How many lines of the entries below include the word "undeliverable"? Answer with the number alone.

-- Opening Marker --

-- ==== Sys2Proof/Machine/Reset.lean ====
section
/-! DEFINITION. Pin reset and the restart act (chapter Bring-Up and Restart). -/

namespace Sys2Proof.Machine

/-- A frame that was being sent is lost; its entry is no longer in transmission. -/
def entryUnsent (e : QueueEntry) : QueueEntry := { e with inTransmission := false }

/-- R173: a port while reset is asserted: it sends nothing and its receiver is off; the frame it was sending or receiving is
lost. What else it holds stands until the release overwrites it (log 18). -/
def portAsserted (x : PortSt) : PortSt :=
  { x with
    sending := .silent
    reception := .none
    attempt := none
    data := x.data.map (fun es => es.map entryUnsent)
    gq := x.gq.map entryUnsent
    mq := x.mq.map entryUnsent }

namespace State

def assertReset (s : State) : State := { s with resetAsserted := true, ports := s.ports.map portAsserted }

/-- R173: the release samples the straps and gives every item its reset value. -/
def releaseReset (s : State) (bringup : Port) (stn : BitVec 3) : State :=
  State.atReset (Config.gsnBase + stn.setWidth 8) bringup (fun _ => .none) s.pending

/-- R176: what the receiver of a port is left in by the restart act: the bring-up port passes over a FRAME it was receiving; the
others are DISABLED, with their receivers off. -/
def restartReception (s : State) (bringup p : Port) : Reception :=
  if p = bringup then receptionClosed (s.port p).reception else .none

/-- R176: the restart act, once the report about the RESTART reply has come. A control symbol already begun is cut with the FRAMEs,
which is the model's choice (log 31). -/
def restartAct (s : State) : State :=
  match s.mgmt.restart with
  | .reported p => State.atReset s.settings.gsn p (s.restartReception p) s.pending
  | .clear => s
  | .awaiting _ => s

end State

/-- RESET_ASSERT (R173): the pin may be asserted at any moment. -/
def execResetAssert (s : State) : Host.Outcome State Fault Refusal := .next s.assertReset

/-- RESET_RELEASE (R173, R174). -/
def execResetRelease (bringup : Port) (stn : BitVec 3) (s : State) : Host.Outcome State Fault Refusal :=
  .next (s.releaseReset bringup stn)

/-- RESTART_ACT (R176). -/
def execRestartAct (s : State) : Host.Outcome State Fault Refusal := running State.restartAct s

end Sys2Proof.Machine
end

-- Closing Marker --
-- Opening Marker --

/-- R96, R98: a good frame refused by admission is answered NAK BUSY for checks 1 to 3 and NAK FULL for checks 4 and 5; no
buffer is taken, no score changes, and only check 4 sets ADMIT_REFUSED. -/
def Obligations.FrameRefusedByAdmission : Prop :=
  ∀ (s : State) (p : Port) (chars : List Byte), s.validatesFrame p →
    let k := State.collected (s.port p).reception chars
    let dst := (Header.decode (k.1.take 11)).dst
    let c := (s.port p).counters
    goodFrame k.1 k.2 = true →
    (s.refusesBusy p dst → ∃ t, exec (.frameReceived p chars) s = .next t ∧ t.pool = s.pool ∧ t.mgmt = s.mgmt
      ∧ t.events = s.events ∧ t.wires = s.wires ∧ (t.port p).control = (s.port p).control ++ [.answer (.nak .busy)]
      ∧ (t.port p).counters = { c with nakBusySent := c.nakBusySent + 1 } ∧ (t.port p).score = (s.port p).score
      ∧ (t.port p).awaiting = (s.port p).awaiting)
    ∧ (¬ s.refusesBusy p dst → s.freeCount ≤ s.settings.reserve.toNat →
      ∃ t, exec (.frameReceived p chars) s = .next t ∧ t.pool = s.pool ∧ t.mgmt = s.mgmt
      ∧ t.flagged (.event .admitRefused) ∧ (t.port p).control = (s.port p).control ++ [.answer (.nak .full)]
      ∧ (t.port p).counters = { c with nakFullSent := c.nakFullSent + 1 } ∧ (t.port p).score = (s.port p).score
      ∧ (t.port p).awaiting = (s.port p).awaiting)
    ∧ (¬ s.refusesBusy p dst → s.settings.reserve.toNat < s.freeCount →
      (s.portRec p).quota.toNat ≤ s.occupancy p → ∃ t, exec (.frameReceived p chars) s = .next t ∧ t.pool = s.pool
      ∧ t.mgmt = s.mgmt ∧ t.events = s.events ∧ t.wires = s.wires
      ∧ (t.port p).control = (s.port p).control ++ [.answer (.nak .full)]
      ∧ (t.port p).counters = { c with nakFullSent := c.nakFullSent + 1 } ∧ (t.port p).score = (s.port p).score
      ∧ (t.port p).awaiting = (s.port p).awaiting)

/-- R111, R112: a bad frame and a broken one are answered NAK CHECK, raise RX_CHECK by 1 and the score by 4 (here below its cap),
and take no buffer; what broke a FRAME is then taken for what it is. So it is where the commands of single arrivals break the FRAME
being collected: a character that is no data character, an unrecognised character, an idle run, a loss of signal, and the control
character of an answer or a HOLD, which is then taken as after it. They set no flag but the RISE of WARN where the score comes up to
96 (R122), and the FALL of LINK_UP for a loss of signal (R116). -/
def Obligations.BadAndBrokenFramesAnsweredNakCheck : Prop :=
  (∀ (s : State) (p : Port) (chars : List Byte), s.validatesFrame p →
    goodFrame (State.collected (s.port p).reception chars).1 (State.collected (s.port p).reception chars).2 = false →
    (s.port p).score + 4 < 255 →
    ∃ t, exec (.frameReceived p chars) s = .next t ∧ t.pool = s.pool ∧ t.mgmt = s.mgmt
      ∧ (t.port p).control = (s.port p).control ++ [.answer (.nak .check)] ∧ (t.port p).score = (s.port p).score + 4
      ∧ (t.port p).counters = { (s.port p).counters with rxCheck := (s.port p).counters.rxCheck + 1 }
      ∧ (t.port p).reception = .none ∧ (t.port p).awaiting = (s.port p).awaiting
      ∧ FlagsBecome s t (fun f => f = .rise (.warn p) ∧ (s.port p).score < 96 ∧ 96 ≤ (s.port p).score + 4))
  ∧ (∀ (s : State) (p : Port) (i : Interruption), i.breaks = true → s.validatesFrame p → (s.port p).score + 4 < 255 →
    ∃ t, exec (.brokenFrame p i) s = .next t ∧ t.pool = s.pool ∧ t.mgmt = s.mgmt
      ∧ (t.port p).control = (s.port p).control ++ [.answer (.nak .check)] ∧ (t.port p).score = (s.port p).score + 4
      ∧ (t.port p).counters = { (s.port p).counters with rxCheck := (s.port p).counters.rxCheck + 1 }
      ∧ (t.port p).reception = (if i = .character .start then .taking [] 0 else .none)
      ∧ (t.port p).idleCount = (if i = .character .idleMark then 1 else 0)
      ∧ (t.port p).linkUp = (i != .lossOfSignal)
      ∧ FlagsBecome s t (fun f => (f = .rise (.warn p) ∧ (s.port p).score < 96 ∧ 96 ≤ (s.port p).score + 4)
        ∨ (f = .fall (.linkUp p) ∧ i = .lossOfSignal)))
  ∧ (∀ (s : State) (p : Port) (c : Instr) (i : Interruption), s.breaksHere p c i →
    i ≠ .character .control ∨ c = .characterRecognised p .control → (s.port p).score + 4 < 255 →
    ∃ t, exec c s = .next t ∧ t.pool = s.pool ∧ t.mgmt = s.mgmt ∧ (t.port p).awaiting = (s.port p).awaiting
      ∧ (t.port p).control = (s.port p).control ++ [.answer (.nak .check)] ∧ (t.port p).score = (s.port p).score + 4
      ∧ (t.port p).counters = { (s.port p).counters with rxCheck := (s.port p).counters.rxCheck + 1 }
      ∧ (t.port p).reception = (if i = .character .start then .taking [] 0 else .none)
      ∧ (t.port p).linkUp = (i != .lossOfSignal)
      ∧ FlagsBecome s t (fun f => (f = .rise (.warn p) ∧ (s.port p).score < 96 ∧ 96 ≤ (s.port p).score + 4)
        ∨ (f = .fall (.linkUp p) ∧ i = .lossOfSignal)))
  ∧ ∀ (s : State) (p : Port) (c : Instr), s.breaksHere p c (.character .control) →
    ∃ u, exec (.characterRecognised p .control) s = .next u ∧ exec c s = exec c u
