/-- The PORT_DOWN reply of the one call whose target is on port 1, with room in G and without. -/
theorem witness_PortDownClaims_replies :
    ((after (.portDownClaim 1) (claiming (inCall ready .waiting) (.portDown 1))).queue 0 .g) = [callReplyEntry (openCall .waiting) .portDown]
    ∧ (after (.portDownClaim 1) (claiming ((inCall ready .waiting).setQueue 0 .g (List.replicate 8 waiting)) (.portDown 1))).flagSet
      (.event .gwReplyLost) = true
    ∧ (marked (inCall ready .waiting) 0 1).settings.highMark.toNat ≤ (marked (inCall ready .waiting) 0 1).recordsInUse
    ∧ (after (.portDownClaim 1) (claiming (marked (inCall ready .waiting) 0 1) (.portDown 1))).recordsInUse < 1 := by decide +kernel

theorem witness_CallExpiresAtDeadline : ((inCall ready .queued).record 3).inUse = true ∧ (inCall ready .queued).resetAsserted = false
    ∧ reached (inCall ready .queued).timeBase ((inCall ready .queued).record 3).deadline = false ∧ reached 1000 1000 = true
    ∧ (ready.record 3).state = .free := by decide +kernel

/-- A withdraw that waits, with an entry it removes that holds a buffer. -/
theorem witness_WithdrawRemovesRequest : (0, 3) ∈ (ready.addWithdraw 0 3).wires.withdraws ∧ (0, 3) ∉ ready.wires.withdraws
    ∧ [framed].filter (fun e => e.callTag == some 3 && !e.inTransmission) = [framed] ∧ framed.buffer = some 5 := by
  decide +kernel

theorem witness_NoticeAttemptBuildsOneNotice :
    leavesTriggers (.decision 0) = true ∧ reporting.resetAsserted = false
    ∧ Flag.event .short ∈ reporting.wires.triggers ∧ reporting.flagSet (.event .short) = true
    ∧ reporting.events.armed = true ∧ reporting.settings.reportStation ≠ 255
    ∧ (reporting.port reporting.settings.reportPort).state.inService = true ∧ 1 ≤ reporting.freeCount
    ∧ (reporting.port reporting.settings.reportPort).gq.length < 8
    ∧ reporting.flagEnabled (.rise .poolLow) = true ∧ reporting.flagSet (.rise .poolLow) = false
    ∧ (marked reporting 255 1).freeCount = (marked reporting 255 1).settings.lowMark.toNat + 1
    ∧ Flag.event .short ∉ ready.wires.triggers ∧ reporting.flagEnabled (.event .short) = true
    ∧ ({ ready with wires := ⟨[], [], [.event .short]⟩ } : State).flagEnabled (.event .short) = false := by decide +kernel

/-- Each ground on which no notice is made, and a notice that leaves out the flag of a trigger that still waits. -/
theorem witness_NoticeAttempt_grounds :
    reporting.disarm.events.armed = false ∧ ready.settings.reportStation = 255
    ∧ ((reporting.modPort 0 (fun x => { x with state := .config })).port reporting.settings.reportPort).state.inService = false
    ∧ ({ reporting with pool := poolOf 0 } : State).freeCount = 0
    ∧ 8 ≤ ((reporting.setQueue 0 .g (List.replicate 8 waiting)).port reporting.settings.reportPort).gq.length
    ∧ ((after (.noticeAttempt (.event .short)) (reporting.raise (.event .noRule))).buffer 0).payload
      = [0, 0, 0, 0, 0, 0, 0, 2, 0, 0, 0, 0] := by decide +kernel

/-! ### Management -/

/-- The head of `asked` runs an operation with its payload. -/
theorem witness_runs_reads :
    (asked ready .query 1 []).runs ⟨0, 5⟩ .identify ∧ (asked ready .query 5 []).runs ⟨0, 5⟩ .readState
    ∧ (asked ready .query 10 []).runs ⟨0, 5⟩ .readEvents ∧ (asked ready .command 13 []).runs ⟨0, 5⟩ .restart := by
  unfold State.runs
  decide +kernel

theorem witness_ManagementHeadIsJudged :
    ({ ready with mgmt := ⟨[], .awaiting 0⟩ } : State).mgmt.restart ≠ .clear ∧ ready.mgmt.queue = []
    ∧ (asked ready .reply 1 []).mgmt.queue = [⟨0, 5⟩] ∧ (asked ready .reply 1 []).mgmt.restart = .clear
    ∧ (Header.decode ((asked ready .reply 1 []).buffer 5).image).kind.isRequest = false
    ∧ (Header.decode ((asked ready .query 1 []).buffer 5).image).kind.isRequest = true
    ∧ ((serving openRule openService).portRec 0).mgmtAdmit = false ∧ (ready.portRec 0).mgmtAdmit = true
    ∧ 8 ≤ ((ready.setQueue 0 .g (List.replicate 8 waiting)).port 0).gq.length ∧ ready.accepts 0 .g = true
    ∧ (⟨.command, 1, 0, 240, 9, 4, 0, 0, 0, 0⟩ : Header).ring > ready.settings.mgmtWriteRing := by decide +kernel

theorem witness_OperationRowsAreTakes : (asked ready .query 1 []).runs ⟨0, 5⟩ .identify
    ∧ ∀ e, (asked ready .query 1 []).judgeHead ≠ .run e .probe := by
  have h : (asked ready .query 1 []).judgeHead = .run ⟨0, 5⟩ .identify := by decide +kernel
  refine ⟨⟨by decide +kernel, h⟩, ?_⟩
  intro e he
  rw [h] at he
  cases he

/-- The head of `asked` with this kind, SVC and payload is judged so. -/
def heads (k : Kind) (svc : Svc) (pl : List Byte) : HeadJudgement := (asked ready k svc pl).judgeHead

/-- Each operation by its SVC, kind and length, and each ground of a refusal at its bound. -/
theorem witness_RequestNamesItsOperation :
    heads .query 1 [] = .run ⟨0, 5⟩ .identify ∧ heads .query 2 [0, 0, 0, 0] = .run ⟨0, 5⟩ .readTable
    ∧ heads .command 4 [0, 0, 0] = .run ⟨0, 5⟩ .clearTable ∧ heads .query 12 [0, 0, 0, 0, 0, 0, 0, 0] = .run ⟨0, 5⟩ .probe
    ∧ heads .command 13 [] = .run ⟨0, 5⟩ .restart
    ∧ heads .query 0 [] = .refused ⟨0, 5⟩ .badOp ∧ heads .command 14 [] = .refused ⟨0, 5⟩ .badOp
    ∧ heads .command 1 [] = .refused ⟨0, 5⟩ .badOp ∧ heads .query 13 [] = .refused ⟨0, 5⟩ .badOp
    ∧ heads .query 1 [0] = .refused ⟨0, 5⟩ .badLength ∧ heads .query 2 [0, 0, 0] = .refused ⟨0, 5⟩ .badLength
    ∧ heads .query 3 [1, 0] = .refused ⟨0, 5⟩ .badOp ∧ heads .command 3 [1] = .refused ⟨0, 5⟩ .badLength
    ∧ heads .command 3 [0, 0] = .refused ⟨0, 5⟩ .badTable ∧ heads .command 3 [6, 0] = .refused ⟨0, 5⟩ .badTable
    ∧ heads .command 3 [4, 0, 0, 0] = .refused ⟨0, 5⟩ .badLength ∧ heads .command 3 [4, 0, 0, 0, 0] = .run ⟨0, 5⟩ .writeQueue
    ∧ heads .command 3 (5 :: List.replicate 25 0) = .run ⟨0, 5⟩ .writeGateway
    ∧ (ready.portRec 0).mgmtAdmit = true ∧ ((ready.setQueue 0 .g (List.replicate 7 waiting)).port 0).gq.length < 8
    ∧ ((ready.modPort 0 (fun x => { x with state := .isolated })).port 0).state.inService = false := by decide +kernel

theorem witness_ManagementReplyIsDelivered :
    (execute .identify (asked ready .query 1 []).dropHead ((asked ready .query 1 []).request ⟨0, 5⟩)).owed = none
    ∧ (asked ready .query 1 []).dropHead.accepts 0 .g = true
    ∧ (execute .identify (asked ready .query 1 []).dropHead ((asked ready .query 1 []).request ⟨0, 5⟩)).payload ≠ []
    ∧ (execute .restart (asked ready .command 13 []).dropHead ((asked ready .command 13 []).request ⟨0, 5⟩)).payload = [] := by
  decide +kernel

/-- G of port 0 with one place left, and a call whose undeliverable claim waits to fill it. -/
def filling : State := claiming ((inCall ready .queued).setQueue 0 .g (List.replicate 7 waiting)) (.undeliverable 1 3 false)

-- Closing Marker --

*WRITTEN ANSWER*: 2